Same with public transport workers.

Not required in law because there'll be lots of other measures that can be put in place not available to a visitor, primarily that anyone working in a fixed spot such as cashiers and bus drivers can work behind screening where wearing a mask as well would be pointless. I imagine there's an expectation that staff interacting face to face will have to wear a mask by company policy rather than law.
 
Can i just say that i hope Alton have got a plan for RAP and the Exit to Th13teen as i believe they're the same thing. I remember last year on a peak day waiting just outside the exit and that when the people were exiting the ride, there wasn't much space when they had to squeeze past. I'm going on Thursday anyway so it will be interesting to see.
 
Some very encouraging news about the Oxford vaccine! The tests are showing that people are making antibodies and white blood cells that fight coronavirus, though it's of course too soon to say whether it'll offer sufficient protection against it.
Fantastic! If this works, we could have had quite a few people vaccinated by the end of 2020, as the team has said that they want to begin vaccinations in September/October if all goes well!
 
Fantastic! If this works, we could have had quite a few people vaccinated by the end of 2020, as the team has said that they want to begin vaccinations in September/October if all goes well!

Unlikely that there will be major vaccination programmes this year. This was a phase 1 trial looking at safety, it didn’t assess its efficacy. You need the stage 3 trials and those won’t likely be done for a few more months. Then you need to ramp up production and get vaccinators trained and housed somewhere.

On top of that the first people to get the vaccine with be medical and health workers, there is a chance we may get it before Christmas but even that is touch and go. I would say best case scenario major population vaccination won’t start until next spring.
 
Unlikely that there will be major vaccination programmes this year. This was a phase 1 trial looking at safety, it didn’t assess its efficacy. You need the stage 3 trials and those won’t likely be done for a few more months. Then you need to ramp up production and get vaccinators trained and housed somewhere.

On top of that the first people to get the vaccine with be medical and health workers, there is a chance we may get it before Christmas but even that is touch and go. I would say best case scenario major population vaccination won’t start until next spring.
There were reports they were looking into ramping up production in advance of getting final approval so it's ready to go if they get it.
 
Unlikely that there will be major vaccination programmes this year. This was a phase 1 trial looking at safety, it didn’t assess its efficacy. You need the stage 3 trials and those won’t likely be done for a few more months. Then you need to ramp up production and get vaccinators trained and housed somewhere.

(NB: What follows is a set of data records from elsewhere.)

theorem State.MemWf.retrySetvl {i} (hs : s.MemWf) : Out.MemWf (retrySetvl i s) := by
  unfold Machine.retrySetvl
  split
  · exact hs.execSetvl
  · exact .next hs

theorem State.MemWf.retryFork {i} (hs : s.MemWf) : Out.MemWf (retryFork i s) := by
  unfold Machine.retryFork
  split
  · exact hs.execFork
  · exact .next hs

theorem State.MemWf.retryMerge {i} (hs : s.MemWf) : Out.MemWf (retryMerge i s) := by
  unfold Machine.retryMerge
  split
  · exact hs.execMerge
  · exact .next hs

theorem State.MemWf.retryEnd {i} (hs : s.MemWf) : Out.MemWf (retryEnd i s) := by
  unfold Machine.retryEnd
  split
  · exact hs.execEndHart
  · exact .next hs

theorem State.MemWf.retryTile {i} (hs : s.MemWf) : Out.MemWf (retryTile i s) := by
  unfold Machine.retryTile
  split
  · exact hs.execMmodeOn
  · exact .next hs

theorem State.MemWf.retryDrain {i} (hs : s.MemWf) : Out.MemWf (retryDrain i s) := by
  unfold Machine.retryDrain
  split
  · exact hs.execTime
  · exact hs.execIfence
  · exact hs.execPhaseRel
  · exact hs.execPhaseAcq
  · exact hs.execPhaseAr
  · exact hs.execQpush
  · exact hs.execCcset
  · exact hs.execSetvl
  · exact hs.execFork
  · exact hs.execMerge
  · exact hs.execEndHart
  · exact hs.execLksv
  · exact hs.execLkld
  · exact hs.execCopy
  · exact hs.execCopy2
  · exact hs.execCopyx
  · exact hs.execFill
  · exact hs.execPref
  · exact hs.execColl
  · exact hs.execCsrr
  · exact hs.execCsrw
  · exact hs.execCsrs
  · exact hs.execCsrc
  · exact hs.execTret
  · exact hs.execLaunch
  · exact .next hs

theorem State.MemWf.retry {h} {f : Instr → State → Out} (hs : s.MemWf) (hf : ∀ {i t}, t.MemWf → Out.MemWf (f i t)) :
    Out.MemWf (s.retry h f) := by
  unfold State.retry
  split
  · exact .next hs
  · exact .ite (hf hs.asHart) (.next hs)

theorem State.MemWf.execWaitReturn {h} (hs : s.MemWf) : Out.MemWf (execWaitReturn h s) := by
  unfold Machine.execWaitReturn
  exact hs.retry fun ht => ht.retryWait

theorem State.MemWf.execWdeadlineExpiry {h} (hs : s.MemWf) : Out.MemWf (execWdeadlineExpiry h s) := by
  unfold Machine.execWdeadlineExpiry
  exact State.MemWf.retry (.ite hs.tickTime hs) fun ht => .ite ht.retryWait (.next ht)

theorem State.MemWf.execWaitwPoll {h} (hs : s.MemWf) : Out.MemWf (execWaitwPoll h s) := by
  unfold Machine.execWaitwPoll
  exact hs.retry fun ht => ht.retryWord

theorem State.MemWf.execSealSend {h} (hs : s.MemWf) : Out.MemWf (execSealSend h s) := by
  unfold Machine.execSealSend
  exact hs.retry fun ht => ht.retryRelease

theorem State.MemWf.execDrainedResume {h} (hs : s.MemWf) : Out.MemWf (execDrainedResume h s) := by
  unfold Machine.execDrainedResume
  exact hs.retry fun ht => ht.retryDrain

theorem State.MemWf.execShareAdoption {h} (hs : s.MemWf) : Out.MemWf (execShareAdoption h s) := by
  unfold Machine.execShareAdoption
  exact hs.retry fun ht => ht.retrySetvl

theorem State.MemWf.execForkSplit {h} (hs : s.MemWf) : Out.MemWf (execForkSplit h s) := by
  unfold Machine.execForkSplit
  exact hs.retry fun ht => ht.retryFork
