-- ==== Sys2Proof/Laws/Config.lean ====
section
/-! SUPPORT. What well-formedness gives (spec 00_scope R1, 20_memory R41, R44), once. -/

namespace Sys2Proof

variable (c : Config)

/-- The constraints of R1, one by one. -/
theorem Config.constraints :
    c.nTab = 256 ∧ c.wSample = 8 ∧ 1 ≤ c.mid.toNat ∧ c.mid.toNat ≤ 254 ∧ c.waveWf = true ∧ c.frac ≤ 23 ∧
      1000 ≤ c.fTick ∧ c.mix = .avg ∧ 1 ≤ c.longpressTime.toNat ∧ c.nKeys = 13 ∧ c.bandsWf = true := by
  have h := c.ok
  simp only [Params.wf, Bool.and_eq_true, beq_iff_eq, decide_eq_true_eq] at h
  tauto

theorem Config.tls_eq : c.tls = 256 * 2 ^ c.frac := by
  simp [Params.tls, c.constraints.1]

theorem Config.tls_pos : 0 < c.tls := by
  rw [c.tls_eq]; positivity

theorem Config.ticksPerMs_pos : 1 ≤ c.ticksPerMs := by
  have := c.constraints.2.2.2.2.2.2.1
  simp only [Params.ticksPerMs]; omega

theorem Config.fTick_pos : 0 < c.fTick := by
  have := c.constraints.2.2.2.2.2.2.1
  omega

theorem Config.longpress_pos : 1 ≤ c.longpressTime.toNat := c.constraints.2.2.2.2.2.2.2.2.1

theorem Config.wave_length : c.wave.length = 256 := by
  have h := c.constraints.2.2.2.2.1
  simp only [Params.waveWf, Bool.and_eq_true, beq_iff_eq] at h
  exact h.1.1

/-- Every index of a phase below TLS is inside the table (spec 20_memory R43). -/
theorem Config.index_lt {p : Nat} (h : p < c.tls) : Machine.waveIndex c p < 256 := by
  rw [c.tls_eq] at h
  exact Nat.div_lt_of_lt_mul (by rwa [Nat.mul_comm] at h)

/-- The four conditions of the band table (spec 20_memory R44). -/
theorem Config.band_facts :
    c.bands.length = 13 ∧ (∀ b ∈ c.bands, b.lo.toNat ≤ b.hi.toNat ∧ c.adcFloor.toNat ≤ b.lo.toNat) ∧
      bandsContiguous c.bands = true ∧
      ∀ k < 13, (c.bands.filter (fun b => b.key.toNat == k + 1)).length = 1 := by
  have h := c.constraints.2.2.2.2.2.2.2.2.2.2
  have hk := c.constraints.2.2.2.2.2.2.2.2.2.1
  simp only [Params.bandsWf, Bool.and_eq_true, beq_iff_eq, List.all_eq_true, decide_eq_true_eq, List.mem_range,
    hk] at h
  exact ⟨h.1.1.1, h.1.1.2, h.1.2, h.2⟩

/-- Counting a list's entries code by code, for the codes 1 to `m`. -/
theorem count_keys (bs : List Band) (m : Nat) :
    ((List.range m).map fun k => bs.countP (fun b => b.key.toNat == k + 1)).sum =
      bs.countP (fun b => decide (1 ≤ b.key.toNat ∧ b.key.toNat ≤ m)) := by
  induction bs with
  | nil => simp
  | cons b rest ih =>
    simp only [List.countP_cons, List.sum_map_add, ih, beq_iff_eq, decide_eq_true_eq]
    congr 1
    clear ih
    induction m with
    | zero => simp; omega
    | succ m ihm =>
      rw [List.range_succ, List.map_append, List.sum_append, ihm]
      simp only [List.map_cons, List.map_nil, List.sum_cons, List.sum_nil]
      split_ifs <;> omega

/-- Every key of the band table is one of 1 to 13 (spec 20_memory R44(d)): thirteen entries, and each of the thirteen
codes once. -/
theorem Config.band_keys : ∀ b ∈ c.bands, 1 ≤ b.key.toNat ∧ b.key.toNat ≤ 13 := by
  obtain ⟨hlen, -, -, honce⟩ := c.band_facts
  have hsum := count_keys c.bands 13
  rw [List.map_congr_left (g := fun _ => 1)
    (by intro k hk; rw [List.countP_eq_length_filter]; exact honce k (by simpa using hk))] at hsum
  have hall : c.bands.countP (fun b => decide (1 ≤ b.key.toNat ∧ b.key.toNat ≤ 13)) = c.bands.length := by
    rw [← hsum, hlen]; rfl
  intro b hb
  simpa using List.countP_eq_length.mp hall b hb

end Sys2Proof
end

On top of that the first people to get the vaccine with be medical and health workers, there is a chance we may get it before Christmas but even that is touch and go. I would say best case scenario major population vaccination won’t start until next spring.
The phase 3 trials are currently in progress in countries like Brazil, South Africa and the USA, with results coming in August/September. The vaccine is also being manufactured now at risk so that they can quickly vaccinate people once approval is gained. AstraZeneca began manufacturing the vaccine in June, so it should be ready very quickly if phase 3 trials go well in August.
 
Manufacturing is only a very small part of the puzzle though, and even then we're looking at an absolutely mind boggling number of doses that need to be produced. There's still the results of the trials, then approval from each country's regulators to go on top of the manufacturing side of things.

Even after that, vaccinating at-risk groups such as healthcare staff etc is relatively small scale. The sheer logistics involved in getting enough vaccines, equipment and staff at the right place and at the right time is a staggering feat to achieve nationally, yet alone on a global scale.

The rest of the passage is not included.